The account given below describes an interesting example of the employment of antiaircraft guns in the battle for Sevastopol. This article appeared in the German press in the middle of June, and shows clearly that 88-mm antiaircraft guns have been used against ground targets by the German troops in Russia just as they have been by the Afrika Korps of Field Marshal Rommel.

"The battle for Sevastopol is among the hardest of the war. Here the German Command was confronted with a narrow front barricaded completely with concrete, steel, and guns. But however heavy the barrage from the massed Soviet artillery, our antiaircraft guns succeeded in pushing through on several occasions and knocking out pillboxes at very short ranges so that our infantry could advance again. The initiative of the antiaircraft gun crews in the battle for Sevastopol was outstanding, and one particular instance has been singled out as an example.

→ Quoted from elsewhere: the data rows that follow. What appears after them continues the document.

-- ==== Sys2Proof/Machine/RegMapEngines.lean ====
section
/-! DEFINITION. The register map, second part: the engines, lanes, local I/O and the viaduct. Each definition is one field of the specification's register tables: `regField page pages offset lowBit width
access reset kept`, with its repeats (count, stride in words) and requester copies; kept sums P 1, B 2, W 4, S 8, D 16, F 32, T 64. -/

namespace Sys2Proof.Machine

/-! ### PNT pages, from 0x040 (R135, spec/03_points.md) -/
def Reg.PNT_CAP_DRST : RegField := regField 0x040 1 0x004 31 1 .ro 0 126
def Reg.PNT_CAP_RECORDS : RegField := regField 0x040 1 0x004 0 21 .ro 0x100000 126
def Reg.PNT_CTRL_PUBEN : RegField := regField 0x040 1 0x008 0 1 .rwl 1 96
def Reg.PNT_STAT_DIRTYFULL : RegField := regField 0x040 1 0x00C 4 1 .ro 0 96
def Reg.PNT_STAT_OVLD : RegField := regField 0x040 1 0x00C 3 1 .ro 0 96
def Reg.PNT_STAT_HALTED : RegField := regField 0x040 1 0x00C 2 1 .ro 0 96
def Reg.PNT_STAT_RESTORING : RegField := regField 0x040 1 0x00C 1 1 .ro 0 96
def Reg.PNT_STAT_READY : RegField := regField 0x040 1 0x00C 0 1 .ro 0 96
def Reg.PNT_FAULT_FORCEFULL : RegField := regField 0x040 1 0x010 9 1 .w1c 0 96
def Reg.PNT_FAULT_FORCECLR : RegField := regField 0x040 1 0x010 8 1 .w1c 0 96
def Reg.PNT_FAULT_SUPERSEDE : RegField := regField 0x040 1 0x010 7 1 .w1c 0 96
def Reg.PNT_FAULT_RESTFAIL : RegField := regField 0x040 1 0x010 6 1 .w1c 0 96
def Reg.PNT_FAULT_PERSFULL : RegField := regField 0x040 1 0x010 5 1 .w1c 0 96
def Reg.PNT_FAULT_OVLD : RegField := regField 0x040 1 0x010 4 1 .w1c 0 96
def Reg.PNT_FAULT_QUOTA : RegField := regField 0x040 1 0x010 3 1 .w1c 0 96
def Reg.PNT_FAULT_LANEERR : RegField := regField 0x040 1 0x010 2 1 .w1c 0 96
def Reg.PNT_FAULT_REFERR : RegField := regField 0x040 1 0x010 1 1 .w1c 0 96
def Reg.PNT_FAULT_MIRFULL : RegField := regField 0x040 1 0x010 0 1 .w1c 0 96
def Reg.PNT_NATIVE_COUNT : RegField := regField 0x040 1 0x040 0 21 .ro 0 63
def Reg.PNT_MIRROR_COUNT : RegField := regField 0x040 1 0x044 0 21 .ro 0 112
def Reg.PNT_DIRTY_COUNT : RegField := regField 0x040 1 0x048 0 13 .ro 0 112
def Reg.PNT_TICK_NUM : RegField := regField 0x040 1 0x04C 0 32 .ro 0 112
def Reg.PNT_ADMIT_COUNT : RegField := regField 0x040 1 0x050 0 32 .ro 0 112
def Reg.PNT_ADMPEAK_UNITS : RegField := regField 0x040 1 0x054 0 15 .rc 0 112
def Reg.PNT_REFCNT_COUNT : RegField := regField 0x040 1 0x058 0 32 .ro 0 112
def Reg.PNT_MIRREF_COUNT : RegField := regField 0x040 1 0x05C 0 32 .ro 0 112
def Reg.PNT_SUPCNT_COUNT : RegField := regField 0x040 1 0x060 0 32 .ro 0 112
def Reg.PNT_LANECNT_COUNT : RegField := regField 0x040 1 0x064 0 32 .ro 0 112
def Reg.PNT_PERSW_COUNT : RegField := regField 0x040 1 0x068 0 32 .ro 0 112
def Reg.PNT_PERSSTALL_COUNT : RegField := regField 0x040 1 0x06C 0 32 .ro 0 112
def Reg.PNT_LOGSUP_COUNT : RegField := regField 0x040 1 0x070 0 32 .ro 0 112
def Reg.PNT_FCOUNT_COUNT : RegField := regField 0x040 1 0x074 0 15 .ro 0 63
def Reg.PNT_RESTBAD_COUNT : RegField := regField 0x040 1 0x078 0 21 .ro 0 112
def Reg.PNT_QIN_FULLS : RegField := (regField 0x040 1 0x080 16 16 .ro 0 112).rep 8 1
def Reg.PNT_QIN_DEPTH : RegField := (regField 0x040 1 0x080 0 13 .ro 0 112).rep 8 1
def Reg.PNT_QUOTA_QDROP : RegField := (regField 0x040 1 0x400 16 16 .ro 0 112).rep 256 1
def Reg.PNT_QUOTA_QLIM : RegField := (regField 0x040 1 0x400 0 16 .ro 0 63).rep 256 1
/-- The fields of the PNT pages (part 0). -/
def Reg.pntTable0 : List RegField :=
  [Reg.PNT_CAP_DRST, Reg.PNT_CAP_RECORDS, Reg.PNT_CTRL_PUBEN, Reg.PNT_STAT_DIRTYFULL, Reg.PNT_STAT_OVLD, Reg.PNT_STAT_HALTED, Reg.PNT_STAT_RESTORING, Reg.PNT_STAT_READY, Reg.PNT_FAULT_FORCEFULL, Reg.PNT_FAULT_FORCECLR, Reg.PNT_FAULT_SUPERSEDE, Reg.PNT_FAULT_RESTFAIL, Reg.PNT_FAULT_PERSFULL, Reg.PNT_FAULT_OVLD, Reg.PNT_FAULT_QUOTA, Reg.PNT_FAULT_LANEERR, Reg.PNT_FAULT_REFERR, Reg.PNT_FAULT_MIRFULL, Reg.PNT_NATIVE_COUNT, Reg.PNT_MIRROR_COUNT, Reg.PNT_DIRTY_COUNT, Reg.PNT_TICK_NUM, Reg.PNT_ADMIT_COUNT, Reg.PNT_ADMPEAK_UNITS, Reg.PNT_REFCNT_COUNT, Reg.PNT_MIRREF_COUNT, Reg.PNT_SUPCNT_COUNT, Reg.PNT_LANECNT_COUNT, Reg.PNT_PERSW_COUNT, Reg.PNT_PERSSTALL_COUNT]
/-- The fields of the PNT pages (part 1). -/
def Reg.pntTable1 : List RegField :=
  [Reg.PNT_LOGSUP_COUNT, Reg.PNT_FCOUNT_COUNT, Reg.PNT_RESTBAD_COUNT, Reg.PNT_QIN_FULLS, Reg.PNT_QIN_DEPTH, Reg.PNT_QUOTA_QDROP, Reg.PNT_QUOTA_QLIM]
/-- The fields of the PNT pages. -/
def Reg.pntTable : List RegField := Reg.pntTable0 ++ Reg.pntTable1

"A lieutenant in charge of an antiaircraft combat detachment, who had been especially prominent in the fighting on the northern sector of the Sevastopol front, was ordered to support the infantry attack with one heavy gun and a light antiaircraft section, firing from a gully. The tasks of these antiaircraft combat detachments are almost always extraordinarily difficult. While the field artillery remains stationary for long periods in each position, the guns of the antiaircraft combat groups move close behind the first wave of the infantry, and engage over open sights and at very short ranges those pillboxes and other enemy centers of resistance which the infantry cannot overcome. Since the antiaircraft groups move normally without cover, they tend to draw the fire of all the enemy artillery. Such was the case here--and, in addition, the Soviet defenders had registered every yard of the ground.

"At first the task seemed impossible to the lieutenant. There was no field of fire for his gun from the gully, and the violent fire of the defenders made it impossible to advance. All alternative routes to the enemy pillboxes were also under heavy fire.

"Thereupon; the lieutenant decided on a bold gamble. Despite the intensive Soviet fire, he rushed his gun to a suitable position and opened fire immediately. By constant change of position and by taking cover momentarily when things became too hot, he was able to maintain an almost continuous rate of fire against his targets. In this way he succeeded in knocking out six pillboxes and, in conjunction with the light antiaircraft section, silenced a number of field works, machine-gun nests, and gun positions.

"Similar antiaircraft combat groups were employed on a number of other sectors. In practically every instance they are the first heavy weapons to follow the infantry. Although the way is first cleared for them by the engineers, it nevertheless requires skill and coolness to take the gun through the narrow gap in the minefields, where the slightest deviation may bring disaster. Furthermore the terrain at Sevastopol is extremely difficult. The long hillsides are covered with thick undergrowth and bushes, and bristle with pillboxes and weapon-pits. Concealed Russian snipers will permit the antiaircraft elements to pass unmolested and then ambush the supporting units as they come up. The German infantry, following its own artillery screen on a front of a few hundred yards, is subjected to continuous Soviet attacks, supported by artillery, from the flank. In these circumstances the situation has often been saved solely by the initiative of the antiaircraft combat groups and by the high rate of fire of their guns."

COMMENT: The above account appears to indicate that the Germans, at any rate at Sevastopol, used antiaircraft guns to give close support to the infantry. The high velocity and heavy shell of the 88-mm antiaircraft gun make it a formidable weapon against pillboxes and similar types of concrete defenses. (See this publication No. 5, page 34 for the account of the siege of Sevastopol.)